Posted Oct 12, 2006 at 9:26 PM | Permalink

Jaye:

The ability to validate an xml file/fragment without changing one line of parsing code, even if the xml format changes, is a very big deal.

Except you can only validate the format, and perhaps check if the data is in range. You can’t validate the data itself, and that’s the area I would worry about corruption or mistakes the most. Besides, I can write PERL code to validate a CSV file faster than I can install an XML validation tool. Any XML validation you can perform is pretty trivial with a CSV-type file with any decent text processing language.

Besides I don’t see why it’s such a big deal. If the data format is invalid, the program reading it in should throw an error, right?

ot too mention all the tools that allow one to transform the xml formats to just about else.

Again, I can write a PERL program to transform to/from a CSV format in a couple of minutes, as should anybody competent with a language that has decent text-handling abilities. I think you’re exaggerating the availability of XML conversion software too. I bet you won’t find a program to convert the weird FORTRAN formats Steve is complaining about to XML.

If your data sets are extremely large or if you never expect to have a file format change or if the data is never going to be corruputed by an extra space, spurious character or an unexpected cr/lf…

Why would the data be corrupt? If you’re worried about that, keep a checksum (say MD5sum) or use an archiver (zip, rar, etc.) that keeps checksums on the files and will report an error if the data is corrupt.

Besides which, if the corruption say truncates a number, XML likely won’t be able to tell. It could still be valid XML. XML doesn’t solve the issue of corruption; it just pads the data enough that corruption is likely to affect all the extra padding and therefore be detected. CSV is more compact so you’re more likely to corrupt the data, I suppose, but again checksums are a far better defence.

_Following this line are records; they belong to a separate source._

/-- What a link takes from a data, replayed, control or idle unit, good or bad. In a sound state, on an Active link whose error counts stay within limits: a good unit of sequence NEXT with nothing missing is delivered and NEXT advances; one of sequence NEXT+1 is held, NEXT is recorded missing with a NACK due; a unit with a flagged word, or FILL 0, is bad: NEXT is recorded missing and nothing delivered; the eighth bad unit running takes the link down with cause FRAMING. A replayed unit that is missing fills the gap; one neither missing nor new is counted a duplicate. A control unit's ACK and SACK free replay entries and its NACK makes units due. An idle unit takes the XOFF bit. An inactive link takes nothing. -/
def Obligations.LinkReception : Prop :=
  ∀ (s : State) (n : Nat) (raw : List Byte), s.sound = true → n < 64 →
    let l := s.link n
    let calm : Prop := (∀ p ∈ l.chosen, l.laneErrs.getD p 0 ≤ l.set.laneThreshold) ∧ s.regAt Reg.LINK_BAD_UNITS n < l.set.errThreshold ∧ l.badRun < 7
    (l.active = false → ∀ e, exec (.dataUnitReceive n raw e) s = .next s.settle ∧ exec (.replayedUnitReceive n raw e) s = .next s.settle ∧
      exec (.idleUnitReceive n raw e) s = .next s.settle) ∧
    (l.active = true → calm → rawKind raw = .data → rawFill raw ≠ 0 → l.next < 4096 →
      (rawCheck raw l.next = true → l.missing = [] → l.held = [] → l.hasRoom false = true → ∃ u : State, exec (.dataUnitReceive n raw []) s = .next u.settle ∧
        u = { s with links := u.links, dict := u.dict } ∧ (∀ m, m ≠ n → u.link m = s.link m) ∧ (u.link n).active = true ∧
        (u.link n).next = (l.next + 1) % 4096 ∧ (u.link n).missing = [] ∧ (u.link n).held = [] ∧
        (u.link n).rxFlits = l.rxFlits ++ (rawData raw).flits ∧ (u.link n).xoffIn = bit (le 0 4 raw) 29 ∧ (u.link n).badRun = 0) ∧
      (rawCheck raw l.next = false → rawCheck raw ((l.next + 1) % 4096) = true → l.missing = [] → l.held = [] → l.nackDue = [] → l.hasRoom true = true →
        ∃ u : State, exec (.dataUnitReceive n raw []) s = .next u.settle ∧ u = { s with links := u.links, dict := u.dict } ∧
          (u.link n).next = (l.next + 2) % 4096 ∧ (u.link n).missing = [l.next] ∧ (u.link n).nackDue = [(l.next, 1)] ∧
          (u.link n).held = [((l.next + 1) % 4096, rawData raw)] ∧ (u.link n).rxFlits = l.rxFlits)) ∧
    (∀ e, l.active = true → rawKind raw = .data → (e ≠ [] ∨ rawFill raw = 0) → (∀ p ∈ l.chosen, l.laneErrs.getD p 0 + e.count p ≤ l.set.laneThreshold) →
      (l.badRun < 7 → s.regAt Reg.LINK_BAD_UNITS n < l.set.errThreshold → ∃ u : State, exec (.dataUnitReceive n raw e) s = .next u.settle ∧
        u = { s with links := u.links, dict := u.dict } ∧ (u.link n).next = (l.next + 1) % 4096 ∧ (u.link n).missing = l.missing ++ [l.next] ∧
        (u.link n).rxFlits = l.rxFlits ∧ (u.link n).held = l.held ∧ (u.link n).badRun = l.badRun + 1) ∧
      (7 ≤ l.badRun → ∃ u : State, exec (.dataUnitReceive n raw e) s = .next u.settle ∧ (u.link n).active = false ∧
        u.regAt Reg.LINK_DOWN_CAUSE n = 2)) ∧
    (∀ q, l.active = true → calm → rawKind raw = .replayed → rawFill raw ≠ 0 → fld (le 0 4 raw) 18 7 = q → rawCheck raw (0x1000 ||| q) = true →
      2048 ≤ (q + 4096 - l.next) % 4096 →
      (l.missing = [q] → l.held = [] → ∃ u : State, exec (.replayedUnitReceive n raw []) s = .next u.settle ∧ (u.link n).missing = [] ∧
        (u.link n).next = l.next ∧ (u.link n).rxFlits = l.rxFlits ++ (rawData raw).flits) ∧
      (q ∉ l.missing → ∃ u : State, exec (.replayedUnitReceive n raw []) s = .next u.settle ∧ (u.link n).missing = l.missing ∧
        (u.link n).next = l.next ∧ (u.link n).rxFlits = l.rxFlits ∧ u.regAt Reg.LINK_DUP_UNITS n = (s.regAt Reg.LINK_DUP_UNITS n + 1) % 2 ^ 32)) ∧
    (l.active = true → calm → rawKind raw = .idle → rawCheck raw 0x3000 = true → ∃ u : State, exec (.idleUnitReceive n raw []) s = .next u.settle ∧
      u = { s with links := u.links, dict := u.dict } ∧ (u.link n).xoffIn = bit (le 0 4 raw) 29 ∧ (u.link n).next = l.next ∧ (u.link n).rxFlits = l.rxFlits) ∧
    (l.active = true → calm → rawKind raw = .control → rawCheck raw 0x2000 = true → rawFill raw = 1 →
      (∀ c, CtlRecord.parse (slice 4 8 raw) = .ack c → ∃ u : State, exec (.controlUnitReceive n raw []) s = .next u.settle ∧
        (u.link n).replay = l.replay.filter fun r => 2048 ≤ (c + 4096 - r.seq) % 4096) ∧
      (∀ a k, CtlRecord.parse (slice 4 8 raw) = .sack a k → ∃ u : State, exec (.controlUnitReceive n raw []) s = .next u.settle ∧
        (u.link n).replay = l.replay.filter fun r => k ≤ (r.seq + 4096 - a) % 4096) ∧
      (∀ a k, CtlRecord.parse (slice 4 8 raw) = .nack a k → (∀ r ∈ l.replay, r.replays < l.set.replayLimit) →
        ∃ u : State, exec (.controlUnitReceive n raw []) s = .next u.settle ∧
          (u.link n).replay = l.replay.map fun r => if (r.seq + 4096 - a) % 4096 < k then { r with due := true } else r)) ∧
    (l.active = false → l.stage ≠ .exchange → ∀ e, exec (.controlUnitReceive n raw e) s = .next s.settle)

I just don’t see what XML brings to the table over simple text formats. I’ve dealt with XML parsers in the past, and they’re a pain to use. It takes me longer to get one hooked up to my program typically that it takes me to write a small routine to import/export CSV or a similar format.
Jaye

Posted Oct 14, 2006 at 11:14 PM | Permalink

Besides I don’t see why it’s such a big deal. If the data format is invalid, the program reading it in should throw an error, right?

I’ve seen non-xml based parsers break because of unanticipated format errors. They will try to use garbage because they don’t know that the format has been violated. Hence, no exception but a perplexing runtime bug. XML validators tend to take the guess work out of format validation. The big deal is that xml validation really only depends on the DTD or schema. So if one is writing production code, that somebody else has to use, versus writing little scripts for onesy twosy apps, then XML is definitely preferable. Using the xerces validator, for instance, is trivial.

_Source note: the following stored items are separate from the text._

-- ==== Sys2Proof/Laws/Table.lean ====
section
/-! SUPPORT. Canonical forms: what the operations of sparse tables, sets and memories keep, and how they read back. -/
set_option Elab.async false
namespace Sys2Proof.Bits
open Sys2Proof

variable {α : Type} [DecidableEq α] {d v : α} {t : Table α} {k x : Nat} {lo : Option Nat}

/-- Every key of a canonical listing from `lo` lies above `lo`. -/
theorem Table.wfFrom_weaken {l l' : Option Nat} (h : Table.wfFrom d l t = true) (hl : ∀ a, l' = some a → ∃ b, l = some b ∧ a ≤ b) :
    Table.wfFrom d l' t = true := by
  cases t with
  | nil => rfl
  | cons e t =>
    obtain ⟨k, w⟩ := e
    simp only [Table.wfFrom, Bool.and_eq_true] at h ⊢
    refine ⟨⟨?_, h.1.2⟩, h.2⟩
    cases l' with
    | none => rfl
    | some a =>
      obtain ⟨b, rfl, hab⟩ := hl a rfl
      have := h.1.1
      simp only [decide_eq_true_eq] at this ⊢
      omega

theorem Table.wfFrom_erase (h : Table.wfFrom d lo t = true) : Table.wfFrom d lo (Table.erase t k) = true := by
  induction t generalizing lo with
  | nil => rfl
  | cons e t ih =>
    obtain ⟨k', w⟩ := e
    unfold Table.erase
    simp only [Table.wfFrom, Bool.and_eq_true] at h
    split
    · refine Table.wfFrom_weaken h.2 ?_
      rintro a rfl
      exact ⟨k', rfl, by have := h.1.1; simp only [decide_eq_true_eq] at this; omega⟩
    · split
      · simp only [Table.wfFrom, Bool.and_eq_true]; exact h
      · simp only [Table.wfFrom, Bool.and_eq_true]; exact ⟨h.1, ih h.2⟩

theorem Table.wfFrom_insert (h : Table.wfFrom d lo t = true) (hv : v ≠ d) (hl : ∀ a, lo = some a → a < k) :
    Table.wfFrom d lo (Table.insert t k v) = true := by
  induction t generalizing lo with
  | nil =>
    unfold Table.insert Table.wfFrom
    cases lo with
    | none => simp [hv, Table.wfFrom]
    | some a => simp [hv, hl a rfl, Table.wfFrom]
  | cons e t ih =>
    obtain ⟨k', w⟩ := e
    unfold Table.insert
    simp only [Table.wfFrom, Bool.and_eq_true] at h
    split
    · next e => subst e; simp only [Table.wfFrom, Bool.and_eq_true]; exact ⟨⟨h.1.1, by simpa using hv⟩, h.2⟩
    · split
      · next hlt =>
        simp only [Table.wfFrom, Bool.and_eq_true]
        refine ⟨⟨?_, by simpa using hv⟩, ⟨by simpa using hlt, h.1.2⟩, h.2⟩
        cases lo with
        | none => rfl
        | some a => simpa using hl a rfl
      · simp only [Table.wfFrom, Bool.and_eq_true]
        exact ⟨h.1, ih h.2 (by rintro a ⟨⟩; omega)⟩

/-- Setting a key keeps a table canonical. -/
theorem Table.wf_put (h : Table.wf d t = true) : Table.wf d (Table.put t d k v) = true := by
  unfold Table.put
  split
  · exact Table.wfFrom_erase h
  · next hv => exact Table.wfFrom_insert h hv (by rintro a ⟨⟩)

/-- Keeping the entries that a test on keys accepts keeps a table canonical. -/
theorem Table.wfFrom_filter {p : Nat × α → Bool} (h : Table.wfFrom d lo t = true) : Table.wfFrom d lo (t.filter p) = true := by
  induction t generalizing lo with
  | nil => rfl
  | cons e t ih =>
    obtain ⟨k', w⟩ := e
    simp only [Table.wfFrom, Bool.and_eq_true] at h
    rw [List.filter_cons]
    split
    · simp only [Table.wfFrom, Bool.and_eq_true]; exact ⟨h.1, ih h.2⟩
    · refine Table.wfFrom_weaken (ih h.2) ?_
      rintro a rfl
      exact ⟨k', rfl, by have := h.1.1; simp only [decide_eq_true_eq] at this; omega⟩

theorem Table.wf_filter {p : Nat × α → Bool} (h : Table.wf d t = true) : Table.wf d (t.filter p) = true :=
  Table.wfFrom_filter h

/-- A canonical listing lists nothing at or below `lo`. -/
theorem Table.find?_none_of_le (h : Table.wfFrom d (some x) t = true) (hk : k ≤ x) : Table.find? t k = none := by
  cases t with
  | nil => rfl
  | cons e t =>
    obtain ⟨k', w⟩ := e
    simp only [Table.wfFrom, Bool.and_eq_true, decide_eq_true_eq] at h
    unfold Table.find?
    rw [if_neg (by omega), if_pos (by omega)]

theorem Table.find?_erase (h : Table.wfFrom d lo t = true) :
    Table.find? (Table.erase t k) x = if x = k then none else Table.find? t x := by
  induction t generalizing lo with
  | nil => simp [Table.erase, Table.find?]
  | cons e t ih =>
    obtain ⟨k', w⟩ := e
    simp only [Table.wfFrom, Bool.and_eq_true] at h
    unfold Table.erase
    split
    · next e =>
      subst e
      split
      · next e => subst e; exact Table.find?_none_of_le h.2 (Nat.le_refl _)
      · next hx =>
        conv => rhs; unfold Table.find?
        rw [if_neg hx]
        split
        · exact Table.find?_none_of_le h.2 (by omega)
        · rfl
    · split
      · split
        · next e => subst e; unfold Table.find?; rw [if_neg (by omega), if_pos (by omega)]
        · rfl
      · unfold Table.find?
        rw [ih h.2]
        split
        · next e => subst e; rw [if_neg (by omega)]
        · split
          · split <;> rfl
          · rfl

omit [DecidableEq α] in
theorem Table.find?_insert : Table.find? (Table.insert t k v) x = if x = k then some v else Table.find? t x := by
  induction t with
  | nil =>
    unfold Table.insert Table.find?
    split
    · rfl
    · split <;> rfl
  | cons e t ih =>
    obtain ⟨k', w⟩ := e
    unfold Table.insert
    split
    · next e => subst e; simp only [Table.find?]; split <;> rfl
    · split
      · simp only [Table.find?]
        split
        · rfl
        · split
          · rw [if_neg (by omega), if_pos (by omega)]
          · rfl
      · simp only [Table.find?]
        rw [ih]
        split
        · rw [if_neg (by omega)]
        · split
          · rw [if_neg (by omega)]
          · rfl

/-- A table reads back what was put at a key, and every other key as before. -/
theorem Table.get_put (h : Table.wf d t = true) : Table.get (Table.put t d k v) d x = if x = k then v else Table.get t d x := by
  unfold Table.get Table.put
  split
  · next e =>
    rw [Table.find?_erase h]
    split
    · simp [e]
    · rfl
  · rw [Table.find?_insert]
    split <;> rfl

end Sys2Proof.Bits

namespace Sys2Proof.Machine
open Sys2Proof Sys2Proof.Bits

/-! ### Sets of numbers -/

theorem rising_tail {a : Nat} {l : List Nat} (h : rising (a :: l) = true) : rising l = true := by
  cases l with
  | nil => rfl
  | cons b l => simp only [rising, Bool.and_eq_true] at h; exact h.2

theorem rising_head {a b : Nat} {l : List Nat} (h : rising (a :: l) = true) (hb : b ∈ l) : a < b := by
  induction l generalizing a with
  | nil => cases hb
  | cons c l ih =>
    simp only [rising, Bool.and_eq_true, decide_eq_true_eq] at h
    rcases List.mem_cons.1 hb with rfl | hb
    · exact h.1
    · exact Nat.lt_trans h.1 (ih h.2 hb)

theorem rising_cons {a : Nat} {l : List Nat} (h : rising l = true) (ha : ∀ b ∈ l, a < b) : rising (a :: l) = true := by
  cases l with
  | nil => rfl
  | cons b l => simp only [rising, Bool.and_eq_true, decide_eq_true_eq]; exact ⟨ha b (by simp), h⟩

theorem mem_setIns {k b : Nat} {l : List Nat} (h : b ∈ setIns k l) : b = k ∨ b ∈ l := by
  induction l with
  | nil => simpa [setIns] using h
  | cons x l ih =>
    unfold setIns at h
    split at h
    · exact .inr h
    · split at h
      · simpa using h
      · rcases List.mem_cons.1 h with rfl | h
        · simp
        · rcases ih h with h | h <;> simp [h]

theorem rising_setIns {k : Nat} {l : List Nat} (h : rising l = true) : rising (setIns k l) = true := by
  induction l with
  | nil => rfl
  | cons x l ih =>
    unfold setIns
    split
    · exact h
    · split
      · next hlt => simp only [rising, Bool.and_eq_true, decide_eq_true_eq]; exact ⟨hlt, h⟩
      · refine rising_cons (ih (rising_tail h)) fun b hb => ?_
        rcases mem_setIns hb with rfl | hb
        · omega
        · exact rising_head h hb

theorem rising_filter {p : Nat → Bool} {l : List Nat} (h : rising l = true) : rising (l.filter p) = true := by
  induction l with
  | nil => rfl
  | cons x l ih =>
    rw [List.filter_cons]
    split
    · exact rising_cons (ih (rising_tail h)) fun b hb => rising_head h (List.mem_filter.1 hb).1
    · exact ih (rising_tail h)

theorem rising_setDel {k : Nat} {l : List Nat} (h : rising l = true) : rising (setDel k l) = true := rising_filter h

theorem fst_mem_insert {α : Type} {t : Table α} {k b : Nat} {v : α} (h : b ∈ (Table.insert t k v).map Prod.fst) :
    b = k ∨ b ∈ t.map Prod.fst := by
  induction t with
  | nil => simpa [Table.insert] using h
  | cons e t ih =>
    obtain ⟨k', w⟩ := e
    unfold Table.insert at h
    split at h
    · next e => subst e; exact .inr h
    · split at h
      · simpa using h
      · rw [List.map_cons] at h ⊢
        rcases List.mem_cons.1 h with rfl | h
        · exact .inr (by simp)
        · rcases ih h with h | h
          · exact .inl h
          · exact .inr (by simp only [List.mem_cons]; exact .inr h)

/-- Inserting a key keeps keys rising. -/
theorem rising_insert {α : Type} {t : Table α} {k : Nat} {v : α} (h : rising (t.map Prod.fst) = true) :
    rising ((Table.insert t k v).map Prod.fst) = true := by
  induction t with
  | nil => rfl
  | cons e t ih =>
    obtain ⟨k', w⟩ := e
    unfold Table.insert
    split
    · next e => subst e; exact h
    · split
      · next hlt =>
        refine rising_cons h fun b hb => ?_
        rcases List.mem_cons.1 hb with rfl | hb
        · exact hlt
        · exact Nat.lt_trans hlt (rising_head h hb)
      · refine rising_cons (ih (rising_tail h)) fun b hb => ?_
        rcases fst_mem_insert hb with rfl | hb
        · show k' < b; omega
        · exact rising_head h hb

theorem fst_mem_erase {α : Type} {t : Table α} {k b : Nat} (h : b ∈ (Table.erase t k).map Prod.fst) : b ∈ t.map Prod.fst := by
  induction t with
  | nil => exact h
  | cons e t ih =>
    obtain ⟨k', w⟩ := e
    unfold Table.erase at h
    split at h
    · rw [List.map_cons]; exact List.mem_cons_of_mem _ h
    · split at h
      · exact h
      · rw [List.map_cons] at h ⊢
        rcases List.mem_cons.1 h with rfl | h
        · exact List.mem_cons_self ..
        · exact List.mem_cons_of_mem _ (ih h)

/-- Erasing a key keeps keys rising. -/
theorem rising_erase {α : Type} {t : Table α} {k : Nat} (h : rising (t.map Prod.fst) = true) :
    rising ((Table.erase t k).map Prod.fst) = true := by
  induction t with
  | nil => rfl
  | cons e t ih =>
    obtain ⟨k', w⟩ := e
    unfold Table.erase
    split
    · exact rising_tail h
    · split
      · exact h
      · exact rising_cons (ih (rising_tail h)) fun b hb => rising_head h (fst_mem_erase hb)

/-- A key below all the others is not listed. -/
theorem find?_none_of_lt {α : Type} {t : Table α} {k : Nat} (h : ∀ b ∈ t.map Prod.fst, k < b) : Table.find? t k = none := by
  cases t with
  | nil => rfl
  | cons e t =>
    obtain ⟨k', w⟩ := e
    have := h k' (by simp)
    unfold Table.find?
    rw [if_neg (by omega), if_pos this]

/-- A table with rising keys reads an erased key as not listed, and every other key as before. -/
theorem find?_erase_rising {α : Type} {t : Table α} {k x : Nat} (h : rising (t.map Prod.fst) = true) :
    Table.find? (Table.erase t k) x = if x = k then none else Table.find? t x := by
  induction t with
  | nil => simp [Table.erase, Table.find?]
  | cons e t ih =>
    obtain ⟨k', w⟩ := e
    unfold Table.erase
    split
    · next e =>
      subst e
      split
      · next e => subst e; exact find?_none_of_lt fun b hb => rising_head h hb
      · next hx =>
        conv => rhs; unfold Table.find?
        rw [if_neg hx]
        split
        · next hlt => exact find?_none_of_lt fun b hb => Nat.lt_trans hlt (rising_head h hb)
        · rfl
    · split
      · split
        · next e => subst e; unfold Table.find?; rw [if_neg (by omega), if_pos (by omega)]
        · rfl
      · unfold Table.find?
        rw [ih (rising_tail h)]
        split
        · next e => subst e; rw [if_neg (by omega)]
        · split
          · split <;> rfl
          · rfl

theorem rising_filter_fst {α : Type} {t : Table α} {p : Nat × α → Bool} (h : rising (t.map Prod.fst) = true) :
    rising ((t.filter p).map Prod.fst) = true := by
  induction t with
  | nil => rfl
  | cons e t ih =>
    rw [List.filter_cons]
    split
    · refine rising_cons (ih (rising_tail h)) fun b hb => rising_head h ?_
      obtain ⟨x, hx, rfl⟩ := List.mem_map.1 hb
      exact List.mem_map_of_mem (List.mem_filter.1 hx).1
    · exact ih (rising_tail h)

/-! ### Memories -/

theorem storeBytes_wf {bs : List Byte} {m : List Host.Cell} {off : Nat} (h : Memory.wf m = true) :
    Memory.wf (storeBytes m off bs) = true := by
  induction bs generalizing m off with
  | nil => exact h
  | cons b bs ih => exact ih (Table.wf_put h)

theorem storeSpad_wf {bs : List Byte} {m : List Host.Cell} {base : Nat} (h : spadWf m = true) :
    spadWf (storeSpad m base bs) = true := by
  induction bs generalizing m base with
  | nil => exact h
  | cons b bs ih => exact ih (Table.wf_put h)

theorem markBeats_rising {l : List Nat} {off : Nat} {bs : List MByte} (h : rising l = true) :
    rising (markBeats l off bs) = true := by
  unfold markBeats
  generalize beatsOf off bs.length = xs
  induction xs generalizing l with
  | nil => exact h
  | cons x xs ih =>
    refine ih ?_
    dsimp only
    repeat' split
    all_goals first | exact rising_setIns h | exact rising_setDel h | exact h

/-- Memory reads back the bytes that a store put there, and every other byte as before. -/
theorem memByte_storeBytes {bs : List Byte} {m : List Host.Cell} {off x : Nat} (h : Memory.wf m = true) :
    memByte (storeBytes m off bs) x =
      if off ≤ x ∧ x < off + bs.length then bs.getD (x - off) 0 else memByte m x := by
  induction bs generalizing m off with
  | nil => rw [if_neg (by simp only [List.length_nil]; omega)]; rfl
  | cons b bs ih =>
    rw [storeBytes, ih (Table.wf_put h)]
    unfold memByte
    rw [Table.get_put h]
    by_cases hx : x = off
    · subst hx; rw [if_neg (by omega), if_pos (by simp)]; simp
    · by_cases hlt : off + 1 ≤ x ∧ x < off + 1 + bs.length
      · rw [if_pos hlt, if_pos (by simp only [List.length_cons]; omega)]
        obtain ⟨n, hn⟩ : ∃ n, x - off = n + 1 := ⟨x - off - 1, by omega⟩
        rw [hn, List.getD_cons_succ]; congr 1; omega
      · rw [if_neg hlt, if_neg hx, if_neg (by simp only [List.length_cons]; omega)]

/-- What a table lists after a put was listed before, or is what was put. -/
theorem Table.mem_put {α : Type} [DecidableEq α] {t : Table α} {d v : α} {k : Nat} {e : Nat × α} (h : e ∈ Table.put t d k v) :
    e = (k, v) ∨ e ∈ t := by
  unfold Table.put at h
  split at h
  · right
    induction t with
    | nil => exact h
    | cons a t ih =>
      obtain ⟨k', w⟩ := a
      unfold Table.erase at h
      split at h
      · exact List.mem_cons_of_mem _ h
      · split at h
        · exact h
        · rcases List.mem_cons.1 h with rfl | h
          · exact List.mem_cons_self ..
          · exact List.mem_cons_of_mem _ (ih h)
  · induction t with
    | nil => exact .inl (List.mem_singleton.1 h)
    | cons a t ih =>
      obtain ⟨k', w⟩ := a
      unfold Table.insert at h
      split at h
      · rcases List.mem_cons.1 h with rfl | h
        · exact .inl rfl
        · exact .inr (List.mem_cons_of_mem _ h)
      · split at h
        · rcases List.mem_cons.1 h with rfl | h
          · exact .inl rfl
          · exact .inr h
        · rcases List.mem_cons.1 h with rfl | h
          · exact .inr (List.mem_cons_self ..)
          · rcases ih h with e | e
            · exact .inl e
            · exact .inr (List.mem_cons_of_mem _ e)

/-- A key that is found is listed with its value. -/
theorem Table.mem_of_find? {α : Type} {t : Table α} {k : Nat} {v : α} (h : Table.find? t k = some v) : (k, v) ∈ t := by
  induction t with
  | nil => exact absurd h (by simp [Table.find?])
  | cons a t ih =>
    obtain ⟨k', w⟩ := a
    unfold Table.find? at h
    split at h
    · next e => subst e; cases h; exact List.mem_cons_self ..
    · split at h
      · cases h
      · exact List.mem_cons_of_mem _ (ih h)

end Sys2Proof.Machine
end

MD5’s and checksums can indicate change in state but not an incorrect state to begin with.

I personally wouldn’t want to use XML for large data sets, since in most cases the XML tags could account for a large percentage of the file size.

I bet you won’t find a program to convert the weird FORTRAN formats Steve is complaining about to XML.

You misunderstand. The ease of converting is from XML to something else via XSLT or whatever. Again, I don’t have to change the code, just change the xslt…instead of “just writing more PERL” which defeats the purpose.

Just because you can’t do it doesn’t mean it can’t be done.